(Saved data entries)
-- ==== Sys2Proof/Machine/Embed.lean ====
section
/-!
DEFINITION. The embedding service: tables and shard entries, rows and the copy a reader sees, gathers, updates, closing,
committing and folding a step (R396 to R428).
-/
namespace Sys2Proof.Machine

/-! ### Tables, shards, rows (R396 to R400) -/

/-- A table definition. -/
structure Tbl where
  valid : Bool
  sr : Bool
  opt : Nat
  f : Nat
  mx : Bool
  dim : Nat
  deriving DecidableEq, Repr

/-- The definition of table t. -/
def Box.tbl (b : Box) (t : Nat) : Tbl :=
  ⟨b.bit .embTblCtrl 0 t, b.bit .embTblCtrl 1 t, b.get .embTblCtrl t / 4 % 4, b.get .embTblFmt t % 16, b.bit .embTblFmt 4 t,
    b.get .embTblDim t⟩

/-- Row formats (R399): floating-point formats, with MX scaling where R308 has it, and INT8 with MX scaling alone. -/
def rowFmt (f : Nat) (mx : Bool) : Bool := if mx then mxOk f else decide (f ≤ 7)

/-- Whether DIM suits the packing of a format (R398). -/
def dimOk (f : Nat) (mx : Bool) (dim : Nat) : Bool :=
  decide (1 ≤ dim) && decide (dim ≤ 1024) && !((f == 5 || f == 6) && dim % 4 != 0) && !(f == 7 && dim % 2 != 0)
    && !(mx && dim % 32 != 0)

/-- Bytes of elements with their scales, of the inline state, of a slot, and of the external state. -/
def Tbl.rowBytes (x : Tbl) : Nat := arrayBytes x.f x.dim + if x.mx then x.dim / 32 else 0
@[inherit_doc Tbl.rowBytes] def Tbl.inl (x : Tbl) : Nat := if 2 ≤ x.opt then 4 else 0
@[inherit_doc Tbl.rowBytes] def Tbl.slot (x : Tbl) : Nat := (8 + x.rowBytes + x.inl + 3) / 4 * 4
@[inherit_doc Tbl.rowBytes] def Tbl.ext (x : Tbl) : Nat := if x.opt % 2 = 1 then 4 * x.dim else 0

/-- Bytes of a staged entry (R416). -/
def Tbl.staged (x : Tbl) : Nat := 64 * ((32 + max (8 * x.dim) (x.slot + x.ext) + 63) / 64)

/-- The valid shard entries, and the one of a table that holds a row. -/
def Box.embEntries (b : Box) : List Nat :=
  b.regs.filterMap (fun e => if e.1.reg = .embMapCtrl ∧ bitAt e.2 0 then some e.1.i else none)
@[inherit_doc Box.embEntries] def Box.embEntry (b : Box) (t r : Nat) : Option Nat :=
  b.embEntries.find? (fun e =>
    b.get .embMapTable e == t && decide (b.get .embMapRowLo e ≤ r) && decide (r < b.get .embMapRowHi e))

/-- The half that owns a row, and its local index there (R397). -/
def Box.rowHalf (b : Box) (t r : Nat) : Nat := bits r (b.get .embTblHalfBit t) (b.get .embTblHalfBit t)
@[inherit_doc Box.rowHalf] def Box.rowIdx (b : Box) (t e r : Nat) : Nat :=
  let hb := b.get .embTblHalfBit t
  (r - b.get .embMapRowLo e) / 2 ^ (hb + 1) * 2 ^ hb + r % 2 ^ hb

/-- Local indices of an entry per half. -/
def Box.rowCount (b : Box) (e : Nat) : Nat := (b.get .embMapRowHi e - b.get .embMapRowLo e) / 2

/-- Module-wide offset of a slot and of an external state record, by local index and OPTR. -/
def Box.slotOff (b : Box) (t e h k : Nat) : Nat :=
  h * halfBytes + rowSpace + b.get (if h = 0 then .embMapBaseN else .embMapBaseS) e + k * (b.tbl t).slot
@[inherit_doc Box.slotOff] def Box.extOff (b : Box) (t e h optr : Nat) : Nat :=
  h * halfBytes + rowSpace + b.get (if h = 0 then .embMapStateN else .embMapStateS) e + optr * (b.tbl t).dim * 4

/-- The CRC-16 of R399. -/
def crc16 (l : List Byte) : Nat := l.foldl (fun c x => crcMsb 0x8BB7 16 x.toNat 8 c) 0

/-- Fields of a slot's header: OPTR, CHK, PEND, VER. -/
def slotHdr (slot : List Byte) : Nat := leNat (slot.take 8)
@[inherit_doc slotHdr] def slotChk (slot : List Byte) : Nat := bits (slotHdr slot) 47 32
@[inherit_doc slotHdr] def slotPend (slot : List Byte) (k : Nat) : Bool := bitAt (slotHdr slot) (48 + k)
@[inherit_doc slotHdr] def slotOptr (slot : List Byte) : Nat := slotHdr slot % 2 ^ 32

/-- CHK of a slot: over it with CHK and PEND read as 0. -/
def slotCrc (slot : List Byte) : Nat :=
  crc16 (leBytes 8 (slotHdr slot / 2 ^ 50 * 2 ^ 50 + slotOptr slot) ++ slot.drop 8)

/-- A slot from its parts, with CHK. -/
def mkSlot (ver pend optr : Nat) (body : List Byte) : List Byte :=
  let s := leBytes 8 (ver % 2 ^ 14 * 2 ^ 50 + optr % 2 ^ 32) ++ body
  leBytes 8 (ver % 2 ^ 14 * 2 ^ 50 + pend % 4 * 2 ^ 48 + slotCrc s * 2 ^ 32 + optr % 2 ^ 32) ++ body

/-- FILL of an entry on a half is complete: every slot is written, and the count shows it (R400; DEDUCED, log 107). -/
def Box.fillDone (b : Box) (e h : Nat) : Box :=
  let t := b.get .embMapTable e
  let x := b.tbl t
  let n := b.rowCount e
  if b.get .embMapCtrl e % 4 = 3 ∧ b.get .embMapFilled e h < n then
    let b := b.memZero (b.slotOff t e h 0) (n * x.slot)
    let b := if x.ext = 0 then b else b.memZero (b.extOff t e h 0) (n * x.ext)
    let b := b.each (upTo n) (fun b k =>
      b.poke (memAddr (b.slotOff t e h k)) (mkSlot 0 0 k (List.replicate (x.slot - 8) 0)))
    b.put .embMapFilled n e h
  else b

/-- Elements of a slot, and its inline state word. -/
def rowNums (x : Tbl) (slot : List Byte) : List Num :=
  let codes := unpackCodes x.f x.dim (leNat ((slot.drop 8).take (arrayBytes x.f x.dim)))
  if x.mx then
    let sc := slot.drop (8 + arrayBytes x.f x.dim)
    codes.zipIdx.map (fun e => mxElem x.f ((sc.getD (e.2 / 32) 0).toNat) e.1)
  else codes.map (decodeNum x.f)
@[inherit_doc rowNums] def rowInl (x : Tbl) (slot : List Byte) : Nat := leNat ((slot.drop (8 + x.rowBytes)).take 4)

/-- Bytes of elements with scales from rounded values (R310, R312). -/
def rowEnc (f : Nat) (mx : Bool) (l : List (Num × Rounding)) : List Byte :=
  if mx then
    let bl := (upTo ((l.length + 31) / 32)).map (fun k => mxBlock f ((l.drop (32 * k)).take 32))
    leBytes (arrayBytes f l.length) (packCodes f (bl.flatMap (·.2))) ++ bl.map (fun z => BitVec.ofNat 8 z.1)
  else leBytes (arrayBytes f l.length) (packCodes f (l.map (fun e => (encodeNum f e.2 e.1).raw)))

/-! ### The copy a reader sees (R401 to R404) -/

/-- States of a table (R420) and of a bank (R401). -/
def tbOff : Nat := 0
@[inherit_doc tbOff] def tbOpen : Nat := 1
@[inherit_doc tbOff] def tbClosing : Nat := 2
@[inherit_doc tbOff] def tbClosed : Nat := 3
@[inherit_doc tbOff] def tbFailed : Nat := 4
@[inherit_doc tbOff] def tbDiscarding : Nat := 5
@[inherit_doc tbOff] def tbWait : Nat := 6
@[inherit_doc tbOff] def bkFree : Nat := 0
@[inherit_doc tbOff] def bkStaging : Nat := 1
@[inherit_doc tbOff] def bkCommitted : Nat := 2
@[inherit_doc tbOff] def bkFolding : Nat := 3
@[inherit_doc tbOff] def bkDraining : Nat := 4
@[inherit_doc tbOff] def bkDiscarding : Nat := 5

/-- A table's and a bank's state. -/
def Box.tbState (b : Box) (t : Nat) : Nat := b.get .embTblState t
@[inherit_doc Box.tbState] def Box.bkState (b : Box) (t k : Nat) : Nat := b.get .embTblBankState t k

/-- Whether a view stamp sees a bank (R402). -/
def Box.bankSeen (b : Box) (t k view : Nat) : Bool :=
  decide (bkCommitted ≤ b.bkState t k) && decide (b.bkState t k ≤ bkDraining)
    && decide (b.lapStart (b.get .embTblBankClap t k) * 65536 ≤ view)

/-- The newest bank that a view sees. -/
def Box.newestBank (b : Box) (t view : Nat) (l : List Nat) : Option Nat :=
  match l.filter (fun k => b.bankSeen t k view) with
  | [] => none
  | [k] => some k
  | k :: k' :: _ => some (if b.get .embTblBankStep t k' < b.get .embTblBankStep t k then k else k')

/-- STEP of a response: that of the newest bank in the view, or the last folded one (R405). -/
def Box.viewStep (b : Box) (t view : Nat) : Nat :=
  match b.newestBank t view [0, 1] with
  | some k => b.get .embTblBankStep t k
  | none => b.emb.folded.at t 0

==

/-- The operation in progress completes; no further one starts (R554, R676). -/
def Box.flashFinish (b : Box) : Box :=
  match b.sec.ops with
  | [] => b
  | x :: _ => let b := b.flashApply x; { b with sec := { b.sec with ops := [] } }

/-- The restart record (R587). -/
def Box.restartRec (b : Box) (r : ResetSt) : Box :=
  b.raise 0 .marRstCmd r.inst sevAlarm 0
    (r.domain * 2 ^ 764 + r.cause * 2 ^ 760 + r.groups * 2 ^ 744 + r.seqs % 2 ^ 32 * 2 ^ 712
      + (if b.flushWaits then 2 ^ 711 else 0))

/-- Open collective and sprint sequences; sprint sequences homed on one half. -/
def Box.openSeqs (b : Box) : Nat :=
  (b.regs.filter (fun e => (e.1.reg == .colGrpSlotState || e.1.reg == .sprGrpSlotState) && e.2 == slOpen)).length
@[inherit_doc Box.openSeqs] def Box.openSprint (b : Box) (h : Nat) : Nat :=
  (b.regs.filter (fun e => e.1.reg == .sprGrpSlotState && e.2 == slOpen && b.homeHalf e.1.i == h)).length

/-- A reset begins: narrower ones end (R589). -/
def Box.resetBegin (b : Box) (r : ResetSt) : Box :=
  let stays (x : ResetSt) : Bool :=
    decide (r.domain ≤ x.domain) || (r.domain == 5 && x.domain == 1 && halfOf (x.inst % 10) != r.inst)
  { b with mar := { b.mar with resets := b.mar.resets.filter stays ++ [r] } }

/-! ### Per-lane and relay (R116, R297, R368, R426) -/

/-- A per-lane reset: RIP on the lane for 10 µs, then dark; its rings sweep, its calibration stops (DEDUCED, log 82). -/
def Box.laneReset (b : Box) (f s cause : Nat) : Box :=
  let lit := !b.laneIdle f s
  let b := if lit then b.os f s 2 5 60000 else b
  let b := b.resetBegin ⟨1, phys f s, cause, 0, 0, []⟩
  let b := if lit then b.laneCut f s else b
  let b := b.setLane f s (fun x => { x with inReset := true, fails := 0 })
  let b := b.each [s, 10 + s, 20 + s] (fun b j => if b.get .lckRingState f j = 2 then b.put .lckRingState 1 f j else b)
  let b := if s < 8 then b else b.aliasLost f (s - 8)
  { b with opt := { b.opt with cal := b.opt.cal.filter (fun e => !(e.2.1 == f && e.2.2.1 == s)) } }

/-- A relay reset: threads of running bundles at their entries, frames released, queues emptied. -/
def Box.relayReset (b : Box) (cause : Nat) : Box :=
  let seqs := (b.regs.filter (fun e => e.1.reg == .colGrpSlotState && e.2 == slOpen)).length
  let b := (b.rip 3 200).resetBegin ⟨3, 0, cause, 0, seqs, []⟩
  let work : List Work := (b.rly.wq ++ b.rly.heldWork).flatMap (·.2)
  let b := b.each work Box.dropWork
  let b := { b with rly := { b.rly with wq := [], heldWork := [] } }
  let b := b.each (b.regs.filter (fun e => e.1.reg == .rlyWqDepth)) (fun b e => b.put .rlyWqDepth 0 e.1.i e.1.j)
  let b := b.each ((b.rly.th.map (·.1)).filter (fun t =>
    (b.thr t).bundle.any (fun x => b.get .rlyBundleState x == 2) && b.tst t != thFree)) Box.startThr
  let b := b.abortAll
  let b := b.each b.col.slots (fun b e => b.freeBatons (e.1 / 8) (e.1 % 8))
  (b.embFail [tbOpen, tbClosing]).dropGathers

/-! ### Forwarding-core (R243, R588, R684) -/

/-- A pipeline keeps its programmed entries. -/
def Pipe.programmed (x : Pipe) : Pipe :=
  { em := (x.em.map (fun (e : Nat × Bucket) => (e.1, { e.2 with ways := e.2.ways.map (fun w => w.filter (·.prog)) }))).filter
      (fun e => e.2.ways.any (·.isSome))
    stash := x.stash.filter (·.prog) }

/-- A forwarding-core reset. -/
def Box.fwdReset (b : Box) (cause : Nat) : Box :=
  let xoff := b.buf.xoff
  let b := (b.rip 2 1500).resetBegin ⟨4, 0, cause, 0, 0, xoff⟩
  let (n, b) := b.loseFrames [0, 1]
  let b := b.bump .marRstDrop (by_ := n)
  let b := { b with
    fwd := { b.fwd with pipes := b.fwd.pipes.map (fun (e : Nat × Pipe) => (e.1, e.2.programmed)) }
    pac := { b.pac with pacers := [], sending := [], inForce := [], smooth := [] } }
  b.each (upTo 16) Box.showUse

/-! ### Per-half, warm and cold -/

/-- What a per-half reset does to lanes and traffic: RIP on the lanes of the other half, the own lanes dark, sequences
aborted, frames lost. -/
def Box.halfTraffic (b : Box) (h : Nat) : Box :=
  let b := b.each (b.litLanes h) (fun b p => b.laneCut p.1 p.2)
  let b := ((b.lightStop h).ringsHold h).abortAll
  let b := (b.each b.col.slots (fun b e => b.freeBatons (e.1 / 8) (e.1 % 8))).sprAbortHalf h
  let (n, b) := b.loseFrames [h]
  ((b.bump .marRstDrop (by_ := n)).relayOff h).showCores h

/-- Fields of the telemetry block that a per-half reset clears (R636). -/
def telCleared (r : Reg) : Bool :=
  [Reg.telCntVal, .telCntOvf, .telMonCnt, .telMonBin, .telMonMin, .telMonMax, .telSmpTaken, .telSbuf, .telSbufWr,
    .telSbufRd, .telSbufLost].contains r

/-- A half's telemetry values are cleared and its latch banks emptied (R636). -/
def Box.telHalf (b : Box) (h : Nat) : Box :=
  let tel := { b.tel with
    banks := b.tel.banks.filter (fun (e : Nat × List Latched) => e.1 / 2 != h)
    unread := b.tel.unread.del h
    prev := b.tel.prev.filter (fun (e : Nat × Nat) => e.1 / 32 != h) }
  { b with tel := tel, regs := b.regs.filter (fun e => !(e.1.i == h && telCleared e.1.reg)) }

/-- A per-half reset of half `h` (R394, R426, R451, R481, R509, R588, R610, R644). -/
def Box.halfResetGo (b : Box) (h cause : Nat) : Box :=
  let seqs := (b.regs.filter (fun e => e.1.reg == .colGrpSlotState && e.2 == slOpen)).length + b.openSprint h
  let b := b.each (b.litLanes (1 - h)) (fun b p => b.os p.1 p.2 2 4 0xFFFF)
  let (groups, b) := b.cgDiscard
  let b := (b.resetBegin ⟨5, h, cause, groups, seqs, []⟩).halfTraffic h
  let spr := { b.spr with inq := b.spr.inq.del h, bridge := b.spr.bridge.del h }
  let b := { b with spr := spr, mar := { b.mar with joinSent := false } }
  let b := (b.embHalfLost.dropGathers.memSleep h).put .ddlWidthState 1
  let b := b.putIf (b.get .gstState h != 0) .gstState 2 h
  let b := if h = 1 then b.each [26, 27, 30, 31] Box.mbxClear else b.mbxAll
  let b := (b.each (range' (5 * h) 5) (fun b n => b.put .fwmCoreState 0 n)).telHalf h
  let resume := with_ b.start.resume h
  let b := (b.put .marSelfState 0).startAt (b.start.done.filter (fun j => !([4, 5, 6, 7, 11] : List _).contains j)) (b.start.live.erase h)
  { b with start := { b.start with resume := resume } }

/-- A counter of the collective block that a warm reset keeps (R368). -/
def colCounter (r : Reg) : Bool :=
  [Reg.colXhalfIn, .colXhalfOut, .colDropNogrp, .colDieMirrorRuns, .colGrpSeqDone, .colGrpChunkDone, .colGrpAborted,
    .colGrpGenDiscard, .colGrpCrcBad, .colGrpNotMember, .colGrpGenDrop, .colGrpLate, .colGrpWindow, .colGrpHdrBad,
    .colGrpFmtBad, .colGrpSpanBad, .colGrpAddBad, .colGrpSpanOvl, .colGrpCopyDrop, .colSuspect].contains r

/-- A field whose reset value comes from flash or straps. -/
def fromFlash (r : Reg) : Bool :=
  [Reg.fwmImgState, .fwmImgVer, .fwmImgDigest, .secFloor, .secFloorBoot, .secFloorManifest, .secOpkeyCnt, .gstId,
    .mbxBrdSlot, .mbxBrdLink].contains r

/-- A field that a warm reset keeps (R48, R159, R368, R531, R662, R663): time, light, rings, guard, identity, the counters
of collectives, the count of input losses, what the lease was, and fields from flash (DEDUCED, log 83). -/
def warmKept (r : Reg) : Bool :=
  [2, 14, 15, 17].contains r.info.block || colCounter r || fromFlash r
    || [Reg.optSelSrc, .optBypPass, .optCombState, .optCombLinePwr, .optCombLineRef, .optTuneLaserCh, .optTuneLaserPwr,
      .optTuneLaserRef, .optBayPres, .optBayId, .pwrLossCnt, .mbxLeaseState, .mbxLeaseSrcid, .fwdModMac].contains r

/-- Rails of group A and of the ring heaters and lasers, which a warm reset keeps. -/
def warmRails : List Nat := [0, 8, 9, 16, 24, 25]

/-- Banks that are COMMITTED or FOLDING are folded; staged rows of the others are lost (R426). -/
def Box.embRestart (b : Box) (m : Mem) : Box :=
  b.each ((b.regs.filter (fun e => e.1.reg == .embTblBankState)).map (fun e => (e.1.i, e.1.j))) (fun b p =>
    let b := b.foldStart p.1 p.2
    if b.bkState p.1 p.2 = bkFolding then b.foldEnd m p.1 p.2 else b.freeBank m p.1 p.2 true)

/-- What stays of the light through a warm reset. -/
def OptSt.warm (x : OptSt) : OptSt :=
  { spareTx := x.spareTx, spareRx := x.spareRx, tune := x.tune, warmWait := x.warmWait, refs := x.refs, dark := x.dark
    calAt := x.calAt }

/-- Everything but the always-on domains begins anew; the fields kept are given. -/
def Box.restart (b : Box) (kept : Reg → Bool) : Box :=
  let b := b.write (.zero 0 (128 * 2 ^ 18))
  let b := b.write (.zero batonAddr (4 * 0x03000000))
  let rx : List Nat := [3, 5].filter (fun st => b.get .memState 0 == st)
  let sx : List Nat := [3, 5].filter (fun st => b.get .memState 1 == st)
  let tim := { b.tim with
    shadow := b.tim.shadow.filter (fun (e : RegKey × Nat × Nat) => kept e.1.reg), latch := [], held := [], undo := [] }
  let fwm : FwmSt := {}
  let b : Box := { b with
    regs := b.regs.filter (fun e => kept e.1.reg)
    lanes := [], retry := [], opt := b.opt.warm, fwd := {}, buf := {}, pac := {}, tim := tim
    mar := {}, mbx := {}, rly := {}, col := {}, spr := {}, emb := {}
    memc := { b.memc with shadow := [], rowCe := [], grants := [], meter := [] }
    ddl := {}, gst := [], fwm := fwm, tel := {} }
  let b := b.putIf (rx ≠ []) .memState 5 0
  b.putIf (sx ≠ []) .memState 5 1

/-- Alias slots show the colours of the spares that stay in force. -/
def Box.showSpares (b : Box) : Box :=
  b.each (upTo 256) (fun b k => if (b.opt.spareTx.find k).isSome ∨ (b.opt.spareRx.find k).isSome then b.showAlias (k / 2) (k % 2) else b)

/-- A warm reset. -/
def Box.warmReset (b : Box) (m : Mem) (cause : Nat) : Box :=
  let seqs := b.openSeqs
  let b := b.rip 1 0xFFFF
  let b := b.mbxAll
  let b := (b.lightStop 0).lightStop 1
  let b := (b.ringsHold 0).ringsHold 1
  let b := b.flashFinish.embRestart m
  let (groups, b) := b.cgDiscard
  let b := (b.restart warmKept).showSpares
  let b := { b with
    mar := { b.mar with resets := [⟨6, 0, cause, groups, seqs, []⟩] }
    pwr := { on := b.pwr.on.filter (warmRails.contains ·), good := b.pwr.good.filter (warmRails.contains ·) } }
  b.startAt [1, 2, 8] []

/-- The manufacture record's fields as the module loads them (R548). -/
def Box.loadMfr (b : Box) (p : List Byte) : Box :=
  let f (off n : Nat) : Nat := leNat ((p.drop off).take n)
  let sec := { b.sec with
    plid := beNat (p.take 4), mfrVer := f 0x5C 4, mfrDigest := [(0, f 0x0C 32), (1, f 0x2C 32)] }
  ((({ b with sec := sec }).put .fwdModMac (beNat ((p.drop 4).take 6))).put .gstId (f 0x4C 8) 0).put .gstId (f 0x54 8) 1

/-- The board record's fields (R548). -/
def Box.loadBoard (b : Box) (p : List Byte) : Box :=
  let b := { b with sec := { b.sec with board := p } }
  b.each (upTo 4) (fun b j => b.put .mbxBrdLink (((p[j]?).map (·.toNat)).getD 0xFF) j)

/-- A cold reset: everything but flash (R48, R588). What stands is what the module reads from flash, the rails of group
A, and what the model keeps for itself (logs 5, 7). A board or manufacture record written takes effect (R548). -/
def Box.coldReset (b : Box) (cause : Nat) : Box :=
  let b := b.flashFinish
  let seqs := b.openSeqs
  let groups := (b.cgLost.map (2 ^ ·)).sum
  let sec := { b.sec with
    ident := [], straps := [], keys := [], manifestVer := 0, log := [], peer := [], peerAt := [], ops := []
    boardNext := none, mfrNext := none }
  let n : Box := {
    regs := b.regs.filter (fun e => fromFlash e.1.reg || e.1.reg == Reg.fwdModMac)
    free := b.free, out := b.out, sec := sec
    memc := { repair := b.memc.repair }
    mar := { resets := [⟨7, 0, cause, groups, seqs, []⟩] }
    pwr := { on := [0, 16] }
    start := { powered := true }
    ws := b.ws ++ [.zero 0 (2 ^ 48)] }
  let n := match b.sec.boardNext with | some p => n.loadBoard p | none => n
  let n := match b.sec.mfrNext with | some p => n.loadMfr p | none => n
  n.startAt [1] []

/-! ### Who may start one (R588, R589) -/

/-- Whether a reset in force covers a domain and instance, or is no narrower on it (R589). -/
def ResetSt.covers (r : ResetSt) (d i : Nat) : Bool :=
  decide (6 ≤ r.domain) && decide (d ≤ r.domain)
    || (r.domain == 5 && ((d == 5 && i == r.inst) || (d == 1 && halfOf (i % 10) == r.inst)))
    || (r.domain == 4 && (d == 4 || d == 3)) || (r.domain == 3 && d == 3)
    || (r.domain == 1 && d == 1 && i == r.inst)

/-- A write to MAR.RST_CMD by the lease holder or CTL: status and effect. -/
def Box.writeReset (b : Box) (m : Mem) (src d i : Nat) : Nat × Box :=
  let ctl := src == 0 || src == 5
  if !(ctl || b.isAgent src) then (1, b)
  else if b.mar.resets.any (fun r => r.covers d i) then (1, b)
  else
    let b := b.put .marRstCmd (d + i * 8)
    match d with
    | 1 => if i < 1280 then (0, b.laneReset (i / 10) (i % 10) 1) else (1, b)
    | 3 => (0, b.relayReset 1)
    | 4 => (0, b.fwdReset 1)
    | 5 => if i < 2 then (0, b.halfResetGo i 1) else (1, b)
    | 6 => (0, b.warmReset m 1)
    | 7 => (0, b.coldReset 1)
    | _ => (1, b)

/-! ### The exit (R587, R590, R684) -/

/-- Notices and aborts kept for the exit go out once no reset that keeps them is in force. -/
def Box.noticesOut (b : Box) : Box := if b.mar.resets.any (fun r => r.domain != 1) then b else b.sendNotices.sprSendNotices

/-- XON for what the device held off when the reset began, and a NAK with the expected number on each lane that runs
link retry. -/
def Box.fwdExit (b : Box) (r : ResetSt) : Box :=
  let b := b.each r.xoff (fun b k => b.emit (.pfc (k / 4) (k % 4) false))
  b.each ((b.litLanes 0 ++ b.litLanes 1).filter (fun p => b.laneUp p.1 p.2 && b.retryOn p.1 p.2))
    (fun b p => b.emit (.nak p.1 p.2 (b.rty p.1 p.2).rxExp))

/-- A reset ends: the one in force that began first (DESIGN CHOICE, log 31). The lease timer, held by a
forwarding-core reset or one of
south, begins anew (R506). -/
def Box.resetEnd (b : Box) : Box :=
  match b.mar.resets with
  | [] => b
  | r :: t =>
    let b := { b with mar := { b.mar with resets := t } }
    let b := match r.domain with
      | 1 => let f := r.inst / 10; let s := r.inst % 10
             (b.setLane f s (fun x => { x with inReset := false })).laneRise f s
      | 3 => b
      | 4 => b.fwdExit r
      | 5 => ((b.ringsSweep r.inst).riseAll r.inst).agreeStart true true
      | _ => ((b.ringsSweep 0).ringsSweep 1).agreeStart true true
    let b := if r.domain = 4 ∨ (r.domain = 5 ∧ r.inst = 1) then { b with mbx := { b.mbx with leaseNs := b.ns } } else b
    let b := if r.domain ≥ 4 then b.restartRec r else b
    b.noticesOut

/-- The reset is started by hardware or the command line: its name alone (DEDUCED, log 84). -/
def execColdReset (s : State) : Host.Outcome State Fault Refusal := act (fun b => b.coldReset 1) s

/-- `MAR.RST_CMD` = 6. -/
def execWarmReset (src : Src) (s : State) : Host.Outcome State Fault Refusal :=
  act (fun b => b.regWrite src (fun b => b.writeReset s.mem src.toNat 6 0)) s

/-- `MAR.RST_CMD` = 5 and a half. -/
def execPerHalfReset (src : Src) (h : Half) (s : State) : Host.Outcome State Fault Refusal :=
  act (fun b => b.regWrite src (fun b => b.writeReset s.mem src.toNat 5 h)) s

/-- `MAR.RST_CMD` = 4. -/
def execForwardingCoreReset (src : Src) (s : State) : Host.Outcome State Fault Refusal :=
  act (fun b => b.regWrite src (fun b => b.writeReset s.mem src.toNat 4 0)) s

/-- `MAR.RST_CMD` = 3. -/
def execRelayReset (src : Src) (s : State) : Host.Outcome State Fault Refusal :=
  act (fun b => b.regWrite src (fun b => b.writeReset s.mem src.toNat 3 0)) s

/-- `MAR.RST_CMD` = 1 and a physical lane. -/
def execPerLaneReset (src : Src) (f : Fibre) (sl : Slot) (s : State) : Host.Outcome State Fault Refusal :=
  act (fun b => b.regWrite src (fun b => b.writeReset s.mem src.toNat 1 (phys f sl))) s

### DIRECTIONS:
Once you find the line with "log 82). -/" above, print it and every line after it up to and including the line with "let b := if lit then b.laneCut f s else b", exactly as written and nothing else.

### RESULT OF THE TASK:
/-- A per-lane reset: RIP on the lane for 10 µs, then dark; its rings sweep, its calibration stops (DEDUCED, log 82). -/
def Box.laneReset (b : Box) (f s cause : Nat) : Box :=
  let lit := !b.laneIdle f s
  let b := if lit then b.os f s 2 5 60000 else b
  let b := b.resetBegin ⟨1, phys f s, cause, 0, 0, []⟩
  let b := if lit then b.laneCut f s else b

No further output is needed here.